* [What is being asked]
Under this line are the records; write out word for word the part that begins at the line containing "def fxHoistOutcome (i" and ends at the line containing "def execPerWaitTimeout (core", and no more.

* [Supplied information]
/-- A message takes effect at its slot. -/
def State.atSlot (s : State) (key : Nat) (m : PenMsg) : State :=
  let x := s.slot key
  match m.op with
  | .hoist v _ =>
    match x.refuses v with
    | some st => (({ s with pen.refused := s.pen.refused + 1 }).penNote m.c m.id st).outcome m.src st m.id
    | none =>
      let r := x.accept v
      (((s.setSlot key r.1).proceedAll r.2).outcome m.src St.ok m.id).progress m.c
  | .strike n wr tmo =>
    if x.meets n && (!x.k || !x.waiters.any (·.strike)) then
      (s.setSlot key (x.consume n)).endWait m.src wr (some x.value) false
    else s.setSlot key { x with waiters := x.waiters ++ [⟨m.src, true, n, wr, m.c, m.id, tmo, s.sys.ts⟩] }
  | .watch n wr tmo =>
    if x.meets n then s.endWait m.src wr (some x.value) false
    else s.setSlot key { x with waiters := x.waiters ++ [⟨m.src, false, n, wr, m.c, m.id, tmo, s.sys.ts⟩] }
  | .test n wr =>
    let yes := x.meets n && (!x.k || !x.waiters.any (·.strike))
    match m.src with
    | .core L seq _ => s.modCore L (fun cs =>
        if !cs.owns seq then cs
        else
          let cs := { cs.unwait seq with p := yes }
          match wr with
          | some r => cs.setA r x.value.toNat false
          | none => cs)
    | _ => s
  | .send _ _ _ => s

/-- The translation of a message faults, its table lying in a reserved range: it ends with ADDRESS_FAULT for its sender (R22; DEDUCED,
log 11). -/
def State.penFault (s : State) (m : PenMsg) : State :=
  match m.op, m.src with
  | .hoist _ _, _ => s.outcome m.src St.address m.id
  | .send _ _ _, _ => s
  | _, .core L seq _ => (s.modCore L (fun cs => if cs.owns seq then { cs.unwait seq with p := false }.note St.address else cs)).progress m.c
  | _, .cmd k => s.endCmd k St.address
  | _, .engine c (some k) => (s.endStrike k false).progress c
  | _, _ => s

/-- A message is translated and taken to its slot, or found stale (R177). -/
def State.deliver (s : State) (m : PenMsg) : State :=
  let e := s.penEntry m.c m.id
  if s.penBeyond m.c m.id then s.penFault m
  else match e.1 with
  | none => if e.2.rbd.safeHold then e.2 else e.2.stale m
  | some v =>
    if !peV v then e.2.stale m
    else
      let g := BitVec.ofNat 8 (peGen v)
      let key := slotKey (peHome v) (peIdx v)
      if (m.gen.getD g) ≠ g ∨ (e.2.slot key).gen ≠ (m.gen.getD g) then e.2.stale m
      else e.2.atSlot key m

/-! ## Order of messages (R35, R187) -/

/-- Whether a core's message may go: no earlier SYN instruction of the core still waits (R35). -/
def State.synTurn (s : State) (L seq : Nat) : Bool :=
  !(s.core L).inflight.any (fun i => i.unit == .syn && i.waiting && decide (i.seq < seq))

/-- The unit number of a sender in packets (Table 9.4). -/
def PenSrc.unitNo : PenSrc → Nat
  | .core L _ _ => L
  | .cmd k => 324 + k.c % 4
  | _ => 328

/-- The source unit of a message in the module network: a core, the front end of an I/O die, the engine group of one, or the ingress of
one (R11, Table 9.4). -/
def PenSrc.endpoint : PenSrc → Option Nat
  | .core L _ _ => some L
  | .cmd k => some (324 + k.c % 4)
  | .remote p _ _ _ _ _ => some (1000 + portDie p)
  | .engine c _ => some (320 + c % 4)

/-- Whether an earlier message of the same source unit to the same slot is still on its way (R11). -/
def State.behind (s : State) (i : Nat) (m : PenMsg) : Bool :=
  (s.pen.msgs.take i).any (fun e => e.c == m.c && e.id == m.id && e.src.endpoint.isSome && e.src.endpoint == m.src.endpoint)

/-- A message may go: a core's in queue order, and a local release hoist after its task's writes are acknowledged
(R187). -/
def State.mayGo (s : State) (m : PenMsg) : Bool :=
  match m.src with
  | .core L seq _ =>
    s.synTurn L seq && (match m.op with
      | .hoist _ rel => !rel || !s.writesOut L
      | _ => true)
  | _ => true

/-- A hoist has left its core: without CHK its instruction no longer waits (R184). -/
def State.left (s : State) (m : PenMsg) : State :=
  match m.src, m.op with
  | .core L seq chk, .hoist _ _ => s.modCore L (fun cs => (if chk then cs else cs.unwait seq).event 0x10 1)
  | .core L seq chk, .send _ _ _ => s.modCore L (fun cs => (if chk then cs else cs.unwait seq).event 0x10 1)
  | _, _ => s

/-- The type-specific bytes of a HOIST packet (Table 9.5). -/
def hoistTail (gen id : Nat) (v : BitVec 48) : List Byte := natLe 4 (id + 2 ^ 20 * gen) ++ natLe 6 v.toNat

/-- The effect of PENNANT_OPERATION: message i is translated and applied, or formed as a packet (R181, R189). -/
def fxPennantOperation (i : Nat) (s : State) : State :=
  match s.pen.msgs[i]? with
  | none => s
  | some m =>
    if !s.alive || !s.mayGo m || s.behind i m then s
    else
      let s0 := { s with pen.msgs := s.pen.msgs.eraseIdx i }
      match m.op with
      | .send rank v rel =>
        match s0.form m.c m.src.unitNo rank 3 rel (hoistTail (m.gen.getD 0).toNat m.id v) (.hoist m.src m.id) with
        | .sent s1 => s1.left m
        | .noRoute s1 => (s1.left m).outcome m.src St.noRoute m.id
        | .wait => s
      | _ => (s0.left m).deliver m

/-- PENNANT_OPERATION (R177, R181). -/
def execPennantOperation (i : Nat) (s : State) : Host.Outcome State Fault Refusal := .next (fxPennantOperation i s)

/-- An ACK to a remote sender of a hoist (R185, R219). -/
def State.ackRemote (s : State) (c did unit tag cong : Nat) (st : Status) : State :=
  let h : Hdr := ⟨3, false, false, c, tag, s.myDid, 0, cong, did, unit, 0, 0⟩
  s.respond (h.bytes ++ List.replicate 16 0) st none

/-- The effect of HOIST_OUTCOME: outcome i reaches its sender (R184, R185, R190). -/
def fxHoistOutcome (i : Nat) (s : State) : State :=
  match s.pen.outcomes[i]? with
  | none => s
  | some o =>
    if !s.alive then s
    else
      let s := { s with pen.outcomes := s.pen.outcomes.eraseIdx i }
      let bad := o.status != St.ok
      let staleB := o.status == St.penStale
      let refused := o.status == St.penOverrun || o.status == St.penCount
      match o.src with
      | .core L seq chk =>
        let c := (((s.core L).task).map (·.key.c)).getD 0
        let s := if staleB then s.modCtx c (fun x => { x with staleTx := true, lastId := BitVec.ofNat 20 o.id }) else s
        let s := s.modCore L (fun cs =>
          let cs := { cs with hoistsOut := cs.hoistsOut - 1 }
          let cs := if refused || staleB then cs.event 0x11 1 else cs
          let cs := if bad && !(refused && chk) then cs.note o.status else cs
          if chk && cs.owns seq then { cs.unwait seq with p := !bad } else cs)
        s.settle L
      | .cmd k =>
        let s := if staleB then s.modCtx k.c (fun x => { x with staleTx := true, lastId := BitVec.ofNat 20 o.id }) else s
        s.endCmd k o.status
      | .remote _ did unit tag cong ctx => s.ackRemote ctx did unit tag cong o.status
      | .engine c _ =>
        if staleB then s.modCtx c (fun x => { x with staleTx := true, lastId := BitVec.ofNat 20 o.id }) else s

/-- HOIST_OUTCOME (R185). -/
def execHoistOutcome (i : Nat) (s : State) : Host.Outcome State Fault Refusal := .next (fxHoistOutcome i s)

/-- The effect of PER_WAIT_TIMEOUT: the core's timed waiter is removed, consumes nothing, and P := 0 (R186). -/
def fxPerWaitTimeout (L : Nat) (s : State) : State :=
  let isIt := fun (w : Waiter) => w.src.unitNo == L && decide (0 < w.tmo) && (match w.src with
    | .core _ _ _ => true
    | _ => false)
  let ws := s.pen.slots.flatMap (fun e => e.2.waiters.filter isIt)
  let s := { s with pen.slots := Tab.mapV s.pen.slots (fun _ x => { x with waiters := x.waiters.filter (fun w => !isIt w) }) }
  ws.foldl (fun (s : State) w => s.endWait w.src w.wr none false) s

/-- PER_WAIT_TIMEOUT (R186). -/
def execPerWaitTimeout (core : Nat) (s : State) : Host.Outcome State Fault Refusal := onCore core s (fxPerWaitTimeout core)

--

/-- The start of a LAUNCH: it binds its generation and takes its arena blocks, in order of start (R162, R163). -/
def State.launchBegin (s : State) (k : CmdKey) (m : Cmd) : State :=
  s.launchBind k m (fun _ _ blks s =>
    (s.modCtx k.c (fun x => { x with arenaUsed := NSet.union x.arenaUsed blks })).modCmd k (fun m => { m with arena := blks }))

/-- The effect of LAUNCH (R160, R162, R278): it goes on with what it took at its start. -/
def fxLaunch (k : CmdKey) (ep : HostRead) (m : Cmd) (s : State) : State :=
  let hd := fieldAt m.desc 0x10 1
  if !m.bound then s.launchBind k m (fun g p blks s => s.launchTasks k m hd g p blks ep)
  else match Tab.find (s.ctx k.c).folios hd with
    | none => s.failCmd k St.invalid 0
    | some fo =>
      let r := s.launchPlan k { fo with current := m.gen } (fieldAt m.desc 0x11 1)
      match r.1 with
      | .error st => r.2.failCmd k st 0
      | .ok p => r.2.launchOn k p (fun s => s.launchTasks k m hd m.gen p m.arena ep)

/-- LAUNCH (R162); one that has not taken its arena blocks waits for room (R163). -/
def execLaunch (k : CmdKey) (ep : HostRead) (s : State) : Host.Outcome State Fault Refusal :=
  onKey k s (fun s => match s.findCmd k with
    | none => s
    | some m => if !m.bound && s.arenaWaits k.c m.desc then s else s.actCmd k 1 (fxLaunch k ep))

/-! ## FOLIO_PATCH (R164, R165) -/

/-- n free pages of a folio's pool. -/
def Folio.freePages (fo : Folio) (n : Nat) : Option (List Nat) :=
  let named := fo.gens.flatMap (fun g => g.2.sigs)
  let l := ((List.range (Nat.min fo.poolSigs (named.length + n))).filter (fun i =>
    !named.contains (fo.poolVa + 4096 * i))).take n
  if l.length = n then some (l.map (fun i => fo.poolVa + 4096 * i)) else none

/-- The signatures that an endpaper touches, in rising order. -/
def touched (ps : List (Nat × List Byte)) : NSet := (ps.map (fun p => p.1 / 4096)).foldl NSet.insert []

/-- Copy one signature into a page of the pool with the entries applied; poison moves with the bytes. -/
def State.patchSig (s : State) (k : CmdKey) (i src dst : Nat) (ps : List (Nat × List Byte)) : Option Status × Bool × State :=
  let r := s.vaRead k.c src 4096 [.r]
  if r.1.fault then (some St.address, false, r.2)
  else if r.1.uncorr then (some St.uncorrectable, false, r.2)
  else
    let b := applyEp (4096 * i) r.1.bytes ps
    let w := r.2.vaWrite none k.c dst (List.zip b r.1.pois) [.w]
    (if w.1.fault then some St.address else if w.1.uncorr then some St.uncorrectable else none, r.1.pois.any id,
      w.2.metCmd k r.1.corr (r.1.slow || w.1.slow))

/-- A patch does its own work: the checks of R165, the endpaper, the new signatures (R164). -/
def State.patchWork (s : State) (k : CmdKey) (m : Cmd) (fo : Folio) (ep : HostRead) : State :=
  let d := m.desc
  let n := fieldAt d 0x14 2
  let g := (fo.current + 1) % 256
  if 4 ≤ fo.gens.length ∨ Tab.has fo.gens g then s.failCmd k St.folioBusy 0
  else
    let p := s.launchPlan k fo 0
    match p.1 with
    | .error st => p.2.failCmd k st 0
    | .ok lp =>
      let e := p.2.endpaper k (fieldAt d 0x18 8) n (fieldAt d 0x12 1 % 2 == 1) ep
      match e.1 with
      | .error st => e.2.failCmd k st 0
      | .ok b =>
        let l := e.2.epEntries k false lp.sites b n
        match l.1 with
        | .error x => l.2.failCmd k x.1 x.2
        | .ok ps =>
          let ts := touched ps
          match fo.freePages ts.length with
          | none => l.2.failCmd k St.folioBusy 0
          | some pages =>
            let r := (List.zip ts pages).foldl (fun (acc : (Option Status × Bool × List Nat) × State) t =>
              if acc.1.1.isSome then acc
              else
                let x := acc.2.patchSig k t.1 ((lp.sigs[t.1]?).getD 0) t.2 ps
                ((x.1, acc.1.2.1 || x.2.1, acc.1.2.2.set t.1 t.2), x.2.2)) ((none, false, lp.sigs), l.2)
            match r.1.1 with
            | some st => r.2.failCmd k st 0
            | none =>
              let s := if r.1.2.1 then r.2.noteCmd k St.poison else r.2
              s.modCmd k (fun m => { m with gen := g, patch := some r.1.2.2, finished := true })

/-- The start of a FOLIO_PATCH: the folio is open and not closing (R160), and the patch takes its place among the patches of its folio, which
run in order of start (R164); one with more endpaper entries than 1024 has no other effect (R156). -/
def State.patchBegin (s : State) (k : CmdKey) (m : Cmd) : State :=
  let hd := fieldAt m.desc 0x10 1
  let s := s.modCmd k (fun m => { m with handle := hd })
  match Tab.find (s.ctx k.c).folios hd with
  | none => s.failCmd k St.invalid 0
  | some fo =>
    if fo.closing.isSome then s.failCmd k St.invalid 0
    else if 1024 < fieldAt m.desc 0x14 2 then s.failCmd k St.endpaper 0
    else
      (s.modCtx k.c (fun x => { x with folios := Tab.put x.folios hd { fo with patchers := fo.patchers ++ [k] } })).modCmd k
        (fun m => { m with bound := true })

* [Problem solution]
def fxHoistOutcome (i : Nat) (s : State) : State :=
  match s.pen.outcomes[i]? with
  | none => s
  | some o =>
    if !s.alive then s
    else
      let s := { s with pen.outcomes := s.pen.outcomes.eraseIdx i }
      let bad := o.status != St.ok
      let staleB := o.status == St.penStale
      let refused := o.status == St.penOverrun || o.status == St.penCount
      match o.src with
      | .core L seq chk =>
        let c := (((s.core L).task).map (·.key.c)).getD 0
        let s := if staleB then s.modCtx c (fun x => { x with staleTx := true, lastId := BitVec.ofNat 20 o.id }) else s
        let s := s.modCore L (fun cs =>
          let cs := { cs with hoistsOut := cs.hoistsOut - 1 }
          let cs := if refused || staleB then cs.event 0x11 1 else cs
          let cs := if bad && !(refused && chk) then cs.note o.status else cs
          if chk && cs.owns seq then { cs.unwait seq with p := !bad } else cs)
        s.settle L
      | .cmd k =>
        let s := if staleB then s.modCtx k.c (fun x => { x with staleTx := true, lastId := BitVec.ofNat 20 o.id }) else s
        s.endCmd k o.status
      | .remote _ did unit tag cong ctx => s.ackRemote ctx did unit tag cong o.status
      | .engine c _ =>
        if staleB then s.modCtx c (fun x => { x with staleTx := true, lastId := BitVec.ofNat 20 o.id }) else s

/-- HOIST_OUTCOME (R185). -/
def execHoistOutcome (i : Nat) (s : State) : Host.Outcome State Fault Refusal := .next (fxHoistOutcome i s)

/-- The effect of PER_WAIT_TIMEOUT: the core's timed waiter is removed, consumes nothing, and P := 0 (R186). -/
def fxPerWaitTimeout (L : Nat) (s : State) : State :=
  let isIt := fun (w : Waiter) => w.src.unitNo == L && decide (0 < w.tmo) && (match w.src with
    | .core _ _ _ => true
    | _ => false)
  let ws := s.pen.slots.flatMap (fun e => e.2.waiters.filter isIt)
  let s := { s with pen.slots := Tab.mapV s.pen.slots (fun _ x => { x with waiters := x.waiters.filter (fun w => !isIt w) }) }
  ws.foldl (fun (s : State) w => s.endWait w.src w.wr none false) s

/-- PER_WAIT_TIMEOUT (R186). -/
def execPerWaitTimeout (core : Nat) (s : State) : Host.Outcome State Fault Refusal := onCore core s (fxPerWaitTimeout core)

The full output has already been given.